Print, exactly as they appear in the listing below, the lines from the line with "theorem openingR_inv : Inv" to the line with "to come. -/", with both end lines kept.

=-=-=

/-! ### Instructions, one step each -/

/-- V4.1. -/
theorem test_write : shown writing = (.opened, 0#1, 0#1, true, .awaitingResponse, .idle)
    ∧ writing.env.outputs = [.tx [0x7E#8, 0x03#8, 0x00#8, 0x03#8, 0x11#8, 0x11#8, 0x7E#8]] ∧ writing.retry = 3#8 := by decide
theorem test_write_status : writing.status = 0x1027#16 := by decide
/-- V4.8. -/
theorem test_write_no_budget :
    (after .write (withPayload [0x01#8] (machine .sender 0#8 .opened))).env.outputs = [.done .maxRetriesExceeded .none 0#12] := by
  decide
theorem test_rr : shown (after (.rr .tx 1#1) writing) = (.opened, 1#1, 0#1, false, .ready, .done)
    ∧ (after (.rr .tx 1#1) writing).result.bits = 0x0F8#17 := by decide
theorem test_rr_status : (after (.rr .tx 1#1) writing).status = 0x0685#16 := by decide
/-- V4.2: RR(NS) is ignored. -/
theorem test_rr_ignored : shown (after (.rr .tx 0#1) writing) = (.opened, 0#1, 0#1, true, .awaitingResponse, .delimiterSeen) := by
  decide
/-- V4.4. -/
theorem test_rej : (after (.rej .tx 1#1) writing).env.outputs =
    [.tx [0x7E#8, 0x03#8, 0x00#8, 0x03#8, 0x11#8, 0x11#8, 0x7E#8], .tx [0x7E#8, 0x03#8, 0x00#8, 0x03#8, 0x11#8, 0x11#8, 0x7E#8]]
    ∧ shown (after (.rej .tx 1#1) writing) = (.opened, 0#1, 0#1, true, .awaitingResponse, .idle) := by decide
/-- V4.6, the first Timeout. -/
theorem test_timeout : (afterInput .timeout writing).retry = 2#8
    ∧ (afterInput .timeout writing).env.outputs.length = 2 := by decide
/-- V4.7. -/
theorem test_timeout_last : (afterInput .timeout { writing with retry := 1#8 }).result.bits = 0x003#17 := by decide
/-- V5.1. -/
theorem test_info_new : (after (.info .tx 0#1 [.plain 0x48#8, .plain 0x49#8, .plain 0x01#8]) reading).env.outputs =
    [.tx [0x7E#8, 0x03#8, 0x85#8, 0x86#8, 0x7E#8], .done .ok .delivered 2#12]
    ∧ (after (.info .tx 0#1 [.plain 0x48#8, .plain 0x49#8, .plain 0x01#8]) reading).hostPayload = some [0x48#8, 0x49#8] := by decide
theorem test_info_status :
    (after (.info .tx 0#1 [.plain 0x48#8, .plain 0x49#8, .plain 0x01#8]) reading).status = 0x0A89#16 := by decide
/-- V5.2 and V5.4. -/
theorem test_info_bad : (after (.info .tx 0#1 [.plain 0x99#8, .plain 0x98#8]) reading).env.outputs =
    [.tx [0x7E#8, 0x03#8, 0x01#8, 0x02#8, 0x7E#8], .done .checksumMismatch .none 0#12] := by decide
theorem test_info_duplicate : (after (.info .tx 1#1 [.plain 0x99#8, .plain 0x98#8]) reading).env.outputs =
    [.tx [0x7E#8, 0x03#8, 0x05#8, 0x06#8, 0x7E#8], .done .ok .duplicate 0#12] := by decide
/-- S6 (scenario A). -/
theorem test_openS : openingS.env.outputs = [.chanOpen 0 0#32, .tx [0x7E#8, 0x03#8, 0x03#8, 0x00#8, 0x7E#8]]
    ∧ shown openingS = (.closed, 0#1, 0#1, true, .awaitingResponse, .idle) := by decide
theorem test_openR : openingR.env.outputs = [.chanOpen 0 0#32]
    ∧ shown openingR = (.closed, 0#1, 0#1, true, .awaitingCommand, .idle) := by decide
theorem test_set : (after (.set .tx) openingR).env.outputs =
    [.chanOpen 0 0#32, .tx [0x7E#8, 0x03#8, 0x07#8, 0x04#8, 0x7E#8], .done .ok .none 0#12]
    ∧ shown (after (.set .tx) openingR) = (.opened, 0#1, 0#1, false, .ready, .done) := by decide
theorem test_ua : shown (after (.ua .tx) openingS) = (.opened, 0#1, 0#1, false, .ready, .done)
    ∧ (after (.ua .tx) openingS).retry = 3#8 := by decide
/-- V3.6 and V3.8. -/
theorem test_disc_sender : (after (.disc .rx) closingS).env.outputs =
    [.tx [0x7E#8, 0x03#8, 0x0B#8, 0x08#8, 0x7E#8], .tx [0x7E#8, 0x01#8, 0x07#8, 0x06#8, 0x7E#8], .chanClose, .done .ok .none 0#12] := by
  decide
theorem test_disc_receiver : (after (.disc .tx) closingR).env.outputs =
    [.tx [0x7E#8, 0x01#8, 0x0B#8, 0x0A#8, 0x7E#8], .chanClose, .done .ok .none 0#12] := by decide
/-- R207, R211. -/
theorem test_closeS : shown closingS = (.opened, 0#1, 0#1, true, .awaitingResponse, .idle) := by decide
theorem test_closeR : shown closingR = (.opened, 0#1, 0#1, true, .awaitingCommand, .idle) ∧ closingR.env.outputs = [] := by decide
/-- R181. -/
theorem test_read : shown reading = (.opened, 0#1, 0#1, true, .awaitingCommand, .idle) ∧ reading.env.outputs = [] := by decide
/-- V4.11, V5.12: refused commands. -/
theorem test_illegal : (after .write closedSender).result.bits = 0x006#17 ∧ (after .read sender).result.bits = 0x006#17
    ∧ (after .openS sender).result.bits = 0x006#17 := by decide

/-- An LLC in a READ that has seen a good header (V3.16). -/
def inBody : State := { reading with recog := (idleUnder cfgInfo).takeAll [0x7E#8, 0x03#8, 0x00#8, 0x03#8] }
theorem test_escFlag : Memory.firstBytes (after .escFlag inBody).recog.rxbuf 1 = [0x7E#8] ∧ (after .escFlag inBody).recog.rxLen = 1#12 := by
  decide
theorem test_escEsc : Memory.firstBytes (after .escEsc inBody).recog.rxbuf 1 = [0x7D#8] ∧ (after .escEsc inBody).recog.rxLen = 1#12 := by
  decide

/-! ### Witnesses: for every statement with hypotheses, states and operands that meet them -/

theorem machine_inv (role : Role) (n : BitVec 8) (se : Session) : Inv (machine role n se) :=
  .ofReady rfl rfl rfl rfl (RecogOk.restart State.reset.recog.conf State.reset.recog) (by decide : (0#12 : Len).toNat ≤ Config.txbufCap) (fun _ => ⟨fun _ => rfl, fun _ => rfl⟩)

theorem withPayload_inv {s : State} (h : Inv s) (hb : s.busy = false) (p : List Byte) : Inv (withPayload p s) :=
  .ofReady hb (h.ready hb).1 (h.ready hb).2 h.alarm h.recog h.txLen h.roleBits

theorem sender_inv : Inv sender := machine_inv _ _ _
theorem receiver_inv : Inv receiver := machine_inv _ _ _
theorem writing_inv : Inv writing := (withPayload_inv sender_inv rfl _).start rfl .writeCmd rfl
theorem reading_inv : Inv reading := receiver_inv.start rfl .readCmd rfl
theorem openingS_inv : Inv openingS := (machine_inv .sender 3#8 .closed).start rfl .openCmd rfl
theorem openingR_inv : Inv openingR := (machine_inv .receiver 3#8 .closed).start rfl .openCmd rfl
theorem closingS_inv : Inv closingS := sender_inv.start rfl .closeCmd rfl
theorem closingR_inv : Inv closingR := receiver_inv.start rfl .closeCmd rfl

/-- The same LLC with inputs to come. -/
def given (is : List Input) (s : State) : State := { s with env := { s.env with inputs := is } }

theorem witness_waits_open_sender : WaitsFor .openCmd openingS ∧ openingS.cfg.role = .sender :=
  ⟨⟨openingS_inv, rfl, rfl, rfl, rfl, by decide⟩, rfl⟩
theorem witness_waits_open_receiver : WaitsFor .openCmd openingR ∧ openingR.cfg.role = .receiver :=
  ⟨⟨openingR_inv, rfl, rfl, rfl, rfl, by decide⟩, rfl⟩
theorem witness_waits_write : WaitsFor .writeCmd writing ∧ writing.cfg.role = .sender :=
  ⟨⟨writing_inv, rfl, rfl, rfl, rfl, by decide⟩, rfl⟩
theorem witness_waits_read : WaitsFor .readCmd reading ∧ reading.cfg.role = .receiver :=
  ⟨⟨reading_inv, rfl, rfl, rfl, rfl, by decide⟩, rfl⟩
theorem witness_waits_close_sender : WaitsFor .closeCmd closingS ∧ closingS.cfg.role = .sender :=
  ⟨⟨closingS_inv, rfl, rfl, rfl, rfl, by decide⟩, rfl⟩
theorem witness_waits_close_receiver : WaitsFor .closeCmd closingR ∧ closingR.cfg.role = .receiver :=
  ⟨⟨closingR_inv, rfl, rfl, rfl, rfl, by decide⟩, rfl⟩

theorem witness_DecodeUndoesEncode : (Instr.info .tx 1#1 [.escaped 0x41#8]).wf = true
    ∧ (Instr.info .tx 0#1 (List.replicate 1001 (.plain 0x00#8))).wf = true := ⟨by decide, test_wf_longest⟩

theorem witness_EncodeUndoesDecode : decode (.wire [0x7E#8, 0x03#8, 0x00#8, 0x03#8, 0x7D#8, 0x41#8, 0x7E#8])
    = .ok (.info .tx 0#1 [.escaped 0x41#8]) := by decide

theorem witness_BuildInfo : (List.replicate 1000 (0x7E#8 : Byte)).length ≤ Config.maxPayload ∧ ([] : List Byte).length ≤ Config.maxPayload := by
  rw [List.length_replicate]; decide

theorem witness_BufferReads : ([0x11#8, 0x22#8] : List Byte)[1]? = some 0x22#8 ∧ Memory.wf [(0, 0x33#8), (7, 0x44#8)]
    ∧ (4 < 5 ∨ 5 + [0x11#8, 0x22#8].length ≤ 4) ∧ (7 < 5 ∨ 5 + ([0x11#8, 0x22#8] : List Byte).length ≤ 7) := by decide

theorem witness_header_states : (idleUnder cfgInfo).rxs = .idle
    ∧ ((idleUnder cfgInfo).takeAll [0x7E#8]).rxs = .delimiterSeen
    ∧ ((idleUnder cfgInfo).takeAll [0x7E#8, 0x03#8]).rxs = .addressSeen
    ∧ ((idleUnder cfgInfo).takeAll [0x7E#8, 0x03#8, 0x40#8]).rxs = .controlSeen
    ∧ ((idleUnder cfgUa).takeAll [0x7E#8, 0x03#8, 0x07#8, 0x04#8]).rxs = .checksumVerified ∧ (idleUnder cfgUa).conf.kind = .sup := by
  decide

/-- A recognizer in a body with n bytes, for the clauses about bodies at their boundaries. -/
def bodyAt (n : Len) (esc : Bool) : Recognizer := { idleUnder cfgInfo with rxs := .checksumVerified, rxLen := n, escPend := esc }

theorem witness_BodyIsDestuffed : (bodyAt 1000#12 true).rxs = .checksumVerified ∧ (bodyAt 1000#12 true).conf.kind = .info
    ∧ (0x41#8 : Byte) ≠ Config.flag ∧ (bodyAt 1000#12 true).rxLen.toNat < Config.rxbufCap
    ∧ ((bodyAt 1001#12 false).rxLen.toNat = Config.rxbufCap ∧ (bodyAt 1001#12 false).escPend = false ∧ Config.esc ≠ Config.flag)
    ∧ Config.flag ∉ ([0x41#8, 0x7D#8, 0x5E#8] : List Byte)
    ∧ ((bodyAt 0#12 false).takeAll [0x41#8, 0x7D#8, 0x5E#8]).rxs = .checksumVerified
    ∧ ((bodyAt 0#12 false).takeAll [0x41#8, 0x7D#8, 0x5E#8]).escPend = false := by decide

theorem witness_BodyEnds : ((bodyAt 0#12 false).rxLen = 0#12 ∧ (bodyAt 0#12 false).escPend = false)
    ∧ (bodyAt 0#12 true).escPend = true
    ∧ ((bodyAt 1001#12 false).rxLen.toNat = Config.rxbufCap ∧ (0x41#8 : Byte) ≠ Config.flag ∧ (0x41#8 : Byte) ≠ Config.esc)
    ∧ ((bodyAt 1001#12 true).rxLen.toNat = Config.rxbufCap ∧ (bodyAt 1001#12 true).escPend = true)
    ∧ (1 ≤ (bodyAt 1#12 false).rxLen.toNat ∧ (bodyAt 1#12 false).escPend = false) := by decide

theorem headerState_idle {conf : RecConfig} (h : conf.expA = Config.aTx ∨ conf.expA = Config.aRx) : HeaderState (idleUnder conf) :=
  ⟨.inl rfl, h, fun e => by cases e⟩

theorem witness_Resynchronises : (HeaderState (idleUnder cfgUa) ∧ acceptsFrame cfgUa (.ua .tx) = true ∧ cfgUa.kind = .sup)
    ∧ (HeaderState (idleUnder cfgInfo) ∧ acceptsFrame cfgInfo (.info .tx 1#1 [.plain 0x00#8]) = true ∧ cfgInfo.kind = .info) :=
  ⟨⟨headerState_idle (.inl rfl), by decide, rfl⟩, headerState_idle (.inl rfl), by decide, rfl⟩

theorem witness_ParseInfo : HeaderState (idleUnder cfgInfo) ∧ (idleUnder cfgInfo).conf = cfgInfo
    ∧ Config.flag ∉ ([0x03#8, 0x00#8, 0x03#8, 0x48#8, 0x4B#8, 0x01#8] : List Byte)
    ∧ Config.flag ∉ ([0x03#8, 0x00#8, 0x03#8, 0x41#8, 0x7D#8] : List Byte) :=
  ⟨headerState_idle (.inl rfl), rfl, by decide, by decide⟩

=-=-=

Expected answer:
theorem openingR_inv : Inv openingR := (machine_inv .receiver 3#8 .closed).start rfl .openCmd rfl
theorem closingS_inv : Inv closingS := sender_inv.start rfl .closeCmd rfl
theorem closingR_inv : Inv closingR := receiver_inv.start rfl .closeCmd rfl

/-- The same LLC with inputs to come. -/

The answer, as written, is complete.